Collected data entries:
++++

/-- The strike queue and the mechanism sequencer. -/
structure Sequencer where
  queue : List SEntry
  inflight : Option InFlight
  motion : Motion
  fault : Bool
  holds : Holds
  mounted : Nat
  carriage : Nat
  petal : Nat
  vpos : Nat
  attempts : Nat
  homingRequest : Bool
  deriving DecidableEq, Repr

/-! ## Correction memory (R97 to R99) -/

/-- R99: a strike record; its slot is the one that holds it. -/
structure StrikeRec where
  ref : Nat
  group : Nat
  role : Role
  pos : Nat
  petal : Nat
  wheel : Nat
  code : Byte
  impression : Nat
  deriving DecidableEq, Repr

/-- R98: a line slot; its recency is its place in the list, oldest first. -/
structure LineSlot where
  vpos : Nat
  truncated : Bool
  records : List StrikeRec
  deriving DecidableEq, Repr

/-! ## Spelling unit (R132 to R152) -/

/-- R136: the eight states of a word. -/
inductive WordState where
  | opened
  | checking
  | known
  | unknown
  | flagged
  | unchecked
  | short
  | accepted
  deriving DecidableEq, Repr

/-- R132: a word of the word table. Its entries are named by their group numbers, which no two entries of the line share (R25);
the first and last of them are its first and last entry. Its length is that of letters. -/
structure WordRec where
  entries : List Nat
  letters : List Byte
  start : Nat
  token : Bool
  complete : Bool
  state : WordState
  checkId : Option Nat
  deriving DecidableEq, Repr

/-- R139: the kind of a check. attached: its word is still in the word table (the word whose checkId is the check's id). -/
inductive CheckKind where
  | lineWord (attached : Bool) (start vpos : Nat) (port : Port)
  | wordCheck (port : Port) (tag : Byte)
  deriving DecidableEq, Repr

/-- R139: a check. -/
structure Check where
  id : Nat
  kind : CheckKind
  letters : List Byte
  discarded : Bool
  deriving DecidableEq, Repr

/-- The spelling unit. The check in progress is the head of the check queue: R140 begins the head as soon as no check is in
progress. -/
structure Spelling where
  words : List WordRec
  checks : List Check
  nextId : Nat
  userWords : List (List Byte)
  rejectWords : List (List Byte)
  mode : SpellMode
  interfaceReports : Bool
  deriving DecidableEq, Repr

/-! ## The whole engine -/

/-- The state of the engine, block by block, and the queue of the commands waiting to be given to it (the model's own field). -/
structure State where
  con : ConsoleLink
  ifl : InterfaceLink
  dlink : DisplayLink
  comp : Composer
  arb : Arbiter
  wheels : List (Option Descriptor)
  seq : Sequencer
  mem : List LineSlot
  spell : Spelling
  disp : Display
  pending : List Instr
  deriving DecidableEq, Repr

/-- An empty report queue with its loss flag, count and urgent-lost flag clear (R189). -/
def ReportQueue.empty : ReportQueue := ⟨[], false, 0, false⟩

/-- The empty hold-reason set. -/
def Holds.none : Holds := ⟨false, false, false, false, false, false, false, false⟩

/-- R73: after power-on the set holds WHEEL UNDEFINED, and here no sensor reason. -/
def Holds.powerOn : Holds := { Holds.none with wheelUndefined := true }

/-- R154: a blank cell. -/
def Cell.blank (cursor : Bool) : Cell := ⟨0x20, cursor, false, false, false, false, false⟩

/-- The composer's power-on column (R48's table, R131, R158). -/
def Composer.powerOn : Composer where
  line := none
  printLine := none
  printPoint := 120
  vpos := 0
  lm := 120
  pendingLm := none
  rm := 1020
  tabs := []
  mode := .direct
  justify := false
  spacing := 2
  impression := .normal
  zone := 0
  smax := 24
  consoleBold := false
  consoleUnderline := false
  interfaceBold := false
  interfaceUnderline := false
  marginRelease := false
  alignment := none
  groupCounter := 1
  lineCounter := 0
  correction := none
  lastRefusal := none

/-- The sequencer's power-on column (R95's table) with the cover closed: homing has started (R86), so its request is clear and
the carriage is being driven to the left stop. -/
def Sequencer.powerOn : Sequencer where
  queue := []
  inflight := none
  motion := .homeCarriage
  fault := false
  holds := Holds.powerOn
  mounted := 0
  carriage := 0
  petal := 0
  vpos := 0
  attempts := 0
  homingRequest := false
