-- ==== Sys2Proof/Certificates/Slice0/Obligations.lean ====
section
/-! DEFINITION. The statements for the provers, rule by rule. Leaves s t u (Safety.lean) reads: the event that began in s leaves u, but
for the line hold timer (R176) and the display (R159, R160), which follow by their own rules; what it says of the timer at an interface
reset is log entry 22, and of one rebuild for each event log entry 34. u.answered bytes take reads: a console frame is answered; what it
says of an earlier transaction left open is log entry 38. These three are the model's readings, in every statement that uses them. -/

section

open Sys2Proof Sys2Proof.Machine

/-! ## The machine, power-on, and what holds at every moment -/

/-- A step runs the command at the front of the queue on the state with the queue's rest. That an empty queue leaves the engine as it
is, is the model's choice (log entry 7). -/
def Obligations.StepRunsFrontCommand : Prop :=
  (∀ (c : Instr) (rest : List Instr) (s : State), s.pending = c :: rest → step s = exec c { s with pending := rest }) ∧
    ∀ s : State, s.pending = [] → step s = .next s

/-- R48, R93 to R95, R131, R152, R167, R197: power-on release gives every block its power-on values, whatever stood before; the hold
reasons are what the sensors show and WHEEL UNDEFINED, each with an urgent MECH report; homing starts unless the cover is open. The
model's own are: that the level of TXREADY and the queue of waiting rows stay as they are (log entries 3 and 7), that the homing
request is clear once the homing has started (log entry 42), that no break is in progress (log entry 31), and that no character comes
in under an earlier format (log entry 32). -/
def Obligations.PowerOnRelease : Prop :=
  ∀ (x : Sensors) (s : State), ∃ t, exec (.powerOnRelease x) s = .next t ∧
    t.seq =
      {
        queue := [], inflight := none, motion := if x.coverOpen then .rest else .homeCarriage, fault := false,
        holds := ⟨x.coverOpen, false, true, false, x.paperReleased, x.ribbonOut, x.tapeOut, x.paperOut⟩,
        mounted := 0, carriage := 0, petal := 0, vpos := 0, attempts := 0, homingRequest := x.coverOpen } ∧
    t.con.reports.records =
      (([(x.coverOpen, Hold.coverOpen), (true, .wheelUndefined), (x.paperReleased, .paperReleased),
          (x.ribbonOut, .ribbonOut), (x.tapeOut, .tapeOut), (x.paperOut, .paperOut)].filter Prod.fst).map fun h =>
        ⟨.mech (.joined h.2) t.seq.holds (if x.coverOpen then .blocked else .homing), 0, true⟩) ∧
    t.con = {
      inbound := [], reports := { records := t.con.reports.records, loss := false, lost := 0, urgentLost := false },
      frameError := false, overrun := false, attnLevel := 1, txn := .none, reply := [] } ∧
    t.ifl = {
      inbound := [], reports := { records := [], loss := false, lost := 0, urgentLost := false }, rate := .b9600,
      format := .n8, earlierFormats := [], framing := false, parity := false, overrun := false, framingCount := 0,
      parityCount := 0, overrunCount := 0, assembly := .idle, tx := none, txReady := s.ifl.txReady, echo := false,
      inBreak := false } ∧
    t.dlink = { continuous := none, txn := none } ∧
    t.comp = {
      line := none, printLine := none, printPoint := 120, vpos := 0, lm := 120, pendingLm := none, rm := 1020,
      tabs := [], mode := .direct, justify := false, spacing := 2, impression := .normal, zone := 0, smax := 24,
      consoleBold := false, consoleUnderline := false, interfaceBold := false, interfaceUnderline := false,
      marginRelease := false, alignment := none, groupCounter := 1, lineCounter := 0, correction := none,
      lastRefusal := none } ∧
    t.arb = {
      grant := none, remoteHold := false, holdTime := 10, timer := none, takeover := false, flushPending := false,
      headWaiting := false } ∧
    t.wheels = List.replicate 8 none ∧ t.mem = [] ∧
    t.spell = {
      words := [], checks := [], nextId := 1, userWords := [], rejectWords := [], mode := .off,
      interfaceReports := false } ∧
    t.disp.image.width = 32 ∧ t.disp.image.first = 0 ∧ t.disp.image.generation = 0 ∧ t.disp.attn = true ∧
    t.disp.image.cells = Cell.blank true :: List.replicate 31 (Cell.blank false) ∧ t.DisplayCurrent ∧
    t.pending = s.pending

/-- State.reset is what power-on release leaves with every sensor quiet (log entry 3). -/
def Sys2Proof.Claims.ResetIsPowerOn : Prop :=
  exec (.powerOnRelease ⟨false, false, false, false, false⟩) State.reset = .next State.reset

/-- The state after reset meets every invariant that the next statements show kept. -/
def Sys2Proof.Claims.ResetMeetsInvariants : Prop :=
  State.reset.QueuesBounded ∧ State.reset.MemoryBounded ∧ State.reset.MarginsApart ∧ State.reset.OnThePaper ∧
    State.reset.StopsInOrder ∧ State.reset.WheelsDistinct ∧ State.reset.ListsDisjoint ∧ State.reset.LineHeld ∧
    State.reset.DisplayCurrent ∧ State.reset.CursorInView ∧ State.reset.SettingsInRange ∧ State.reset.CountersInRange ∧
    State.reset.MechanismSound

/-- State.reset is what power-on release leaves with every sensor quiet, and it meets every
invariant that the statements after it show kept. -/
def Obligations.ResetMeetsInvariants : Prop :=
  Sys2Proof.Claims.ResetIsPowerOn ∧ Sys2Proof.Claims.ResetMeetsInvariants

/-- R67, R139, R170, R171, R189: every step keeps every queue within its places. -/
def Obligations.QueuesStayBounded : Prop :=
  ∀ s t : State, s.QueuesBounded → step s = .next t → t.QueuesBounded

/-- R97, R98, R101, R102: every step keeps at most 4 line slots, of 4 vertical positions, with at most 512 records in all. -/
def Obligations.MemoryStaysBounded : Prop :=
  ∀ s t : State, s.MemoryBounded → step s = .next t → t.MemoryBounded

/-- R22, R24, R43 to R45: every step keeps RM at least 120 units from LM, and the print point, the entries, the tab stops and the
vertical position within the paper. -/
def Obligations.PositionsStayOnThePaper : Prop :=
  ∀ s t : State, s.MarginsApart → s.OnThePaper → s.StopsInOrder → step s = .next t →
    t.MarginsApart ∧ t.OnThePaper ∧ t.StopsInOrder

++++

As the answer, set down only the lines from the data above between the one holding "line := none, printLine" and the one holding "t.disp.image.width = 32", inclusive, exactly as they read.

      line := none, printLine := none, printPoint := 120, vpos := 0, lm := 120, pendingLm := none, rm := 1020,
      tabs := [], mode := .direct, justify := false, spacing := 2, impression := .normal, zone := 0, smax := 24,
      consoleBold := false, consoleUnderline := false, interfaceBold := false, interfaceUnderline := false,
      marginRelease := false, alignment := none, groupCounter := 1, lineCounter := 0, correction := none,
      lastRefusal := none } ∧
    t.arb = {
      grant := none, remoteHold := false, holdTime := 10, timer := none, takeover := false, flushPending := false,
      headWaiting := false } ∧
    t.wheels = List.replicate 8 none ∧ t.mem = [] ∧
    t.spell = {
      words := [], checks := [], nextId := 1, userWords := [], rejectWords := [], mode := .off,
      interfaceReports := false } ∧
    t.disp.image.width = 32 ∧ t.disp.image.first = 0 ∧ t.disp.image.generation = 0 ∧ t.disp.attn = true ∧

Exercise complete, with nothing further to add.